Maybe Sophie was telling the truth? But then again, maybe not. So many people had tried to take advantage of his money over the years. He knew he’d grown cynical but it was the only defence he had against deceptively sweet smiles and ruthlessly calculating women. He was getting used to the vultures circling.
Since his divorce he’d been particularly unapproachable, especially by members of the opposite sex.
Until now.
He shook his head, determined to banish his unpleasant thoughts, but the movement left him feeling disoriented. It didn’t help that her perfume lingered in the air, making the whole place smell like her. There was no quicker way to change his mind’s path. She had a unique scent that was getting under his skin. A mix of flowers and something fruity.
It made him feel as though she was still in the room, as though he still touched her her. His fingers twitched, longing to feel the softness of her hands again. It had been two whole years since he’d last had sex. Maybe that’s why he was thinking like a pubescent teenager? If he really thought about it, he knew that wasn’t it. He was a grown man, not fifteen and randy.
As much as he tried to push it all away, he wanted to know the exact colour of her eyes. Did she have long legs that went on forever or did she have the physique of an athlete? He had a feeling she was a good deal shorter than him but that wasn’t hard or unusual. He was very tall. He was also a very visual person and enjoyed a stunning example of femininity. His ex-wife had been a beautiful Italian woman all black hair and smooth olive skin.
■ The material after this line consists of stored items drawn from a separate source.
-- ==== Sys2Proof/Syntax.lean ====
section
/-!
DEFINITION. The commands of the block: one constructor per row of spec/opcode_table.json, with the row's operands.
The table gives no bits, so the operands are the model's own choice of what each command carries (DESIGN CHOICE, log 1).
-/
namespace Sys2Proof

/-- The two instruction streams of a Tower's Sexton (R128). -/
inductive Stream | a | x
  deriving DecidableEq, Repr

/-- The TAG, X and Y fields of a long-form instruction (R167). -/
structure LongForm where
  tag : BitVec 8
  x : BitVec 10
  y : BitVec 7
  deriving DecidableEq, Repr

/-- Where an Igkel instruction issues: the physical Tower slot (17 × Spire + slot), the stream, its long-form fields if
it has a long form, and whether a field that the instruction does not name is non-zero (R166) (DESIGN CHOICE, log 1). -/
structure Issue where
  slot : Fin 68
  stream : Stream
  long : Option LongForm
  rsv : Bool
  deriving DecidableEq, Repr

/-- Who makes a control access (R12, R17, R27). -/
inductive Actor
  /-- The companion, through the Alxis control aperture. -/
  | companion
  /-- The Keystone controller. -/
  | keystone
  /-- The controller of one Spire. -/
  | spire (s : Fin 4)
  /-- The management block (I3C, JTAG). -/
  | management
  deriving DecidableEq, Repr

/-- The blocks of the control address space (R26). Tower slots are physical. -/
inductive Block
  | keyCtl | fuse | pke (n : Fin 3) | shk | pwr | carK | alx | mgt | sess
  | spr (s : Fin 4) | car (s : Fin 4) | sem (s : Fin 4) | bel (s : Fin 4) | sde (s : Fin 4) | blp (s : Fin 4)
  | hbm (h : Fin 32) | but (p : Fin 8) | twr (slot : Fin 68)
  deriving DecidableEq, Repr

/-- A post named by a command header: POST_SEM and POST_COUNT (R318). -/
structure Post where
  spire : Fin 4
  sem : BitVec 12
  count : BitVec 16
  deriving DecidableEq, Repr

/-- Where a ring command comes from, and the header fields its completion needs (R318, R320, R356): the ring, its
command number, its index in a LIST (0xFFFF outside one), TAG, INTR, NOCOMP, the post, and the bell-table entry whose
instance runs it, if one does (512 × table + index) (DESIGN CHOICE, log 1). -/
structure Origin where
  spire : Fin 4
  ring : Fin 16
  cseq : BitVec 32
  lidx : BitVec 16
  tag : BitVec 16
  intr : Bool
  nocomp : Bool
  post : Option Post
  entry : Option (Fin 1024)
  deriving DecidableEq, Repr

/-- The operands common to the PKE commands (R434), with the header's SUB. -/
structure PkeArgs where
  engine : BitVec 2
  slot : BitVec 8
  inp : Dpa
  out : Dpa
  mlen : BitVec 32
  msg : Dpa
  sub : BitVec 8
  deriving DecidableEq, Repr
But looks could be deceiving, he thought wryly. She had screwed him over royally and then laughed all the way to the bank with over eighty million dollars of his hard-earned money. She would have got more but most of his cash was tied up through the business and he’d been smart enough to put most of his assets in his company’s name so it couldn’t be touched. It was the same reason he would repurchase his own bloody house but through his company, not in his own name.
With eighty million, settled out of court, Olivia should be set up, not only for the rest of her life but the lives of her children as well. Whoever they belonged to. He still remembered that day in the hospital when she’d sobbed and told him it had been a one-time thing that had meant nothing. Couldn’t he forgive her and raise the child as his own? She had even suggested that they tell the world she’d delivered a stillborn child and then adopted.
‘Of course we might have to keep the baby hidden for a little while,’ was her master plan. One she’d had months to hatch apparently. She would have known all along that there was chance the baby wasn’t his. Outraged was an understatement for how she’d made him feel with her words and her tears and her pleading.
All through her long and painful labour he was there holding her hand, wiping the sweat from her eyes, enduring the abuse she hurled at everyone every time she had had a contraction. When the baby had finally slipped into the world, all red, covered in muck and wailing, the first thing he noticed was that it was a boy. This feeling of rightness, of pride and happiness, had filled him to bursting. He’d felt his world finally settle into place there in that room, with his family.
When the hospital staff went quiet and only the baby’s cries could be heard, he wondered if he’d missed something. If everything was all right with his son and his wife. Then the doctor had looked at him with that look in his eyes. That you poor bastard look and he’d known.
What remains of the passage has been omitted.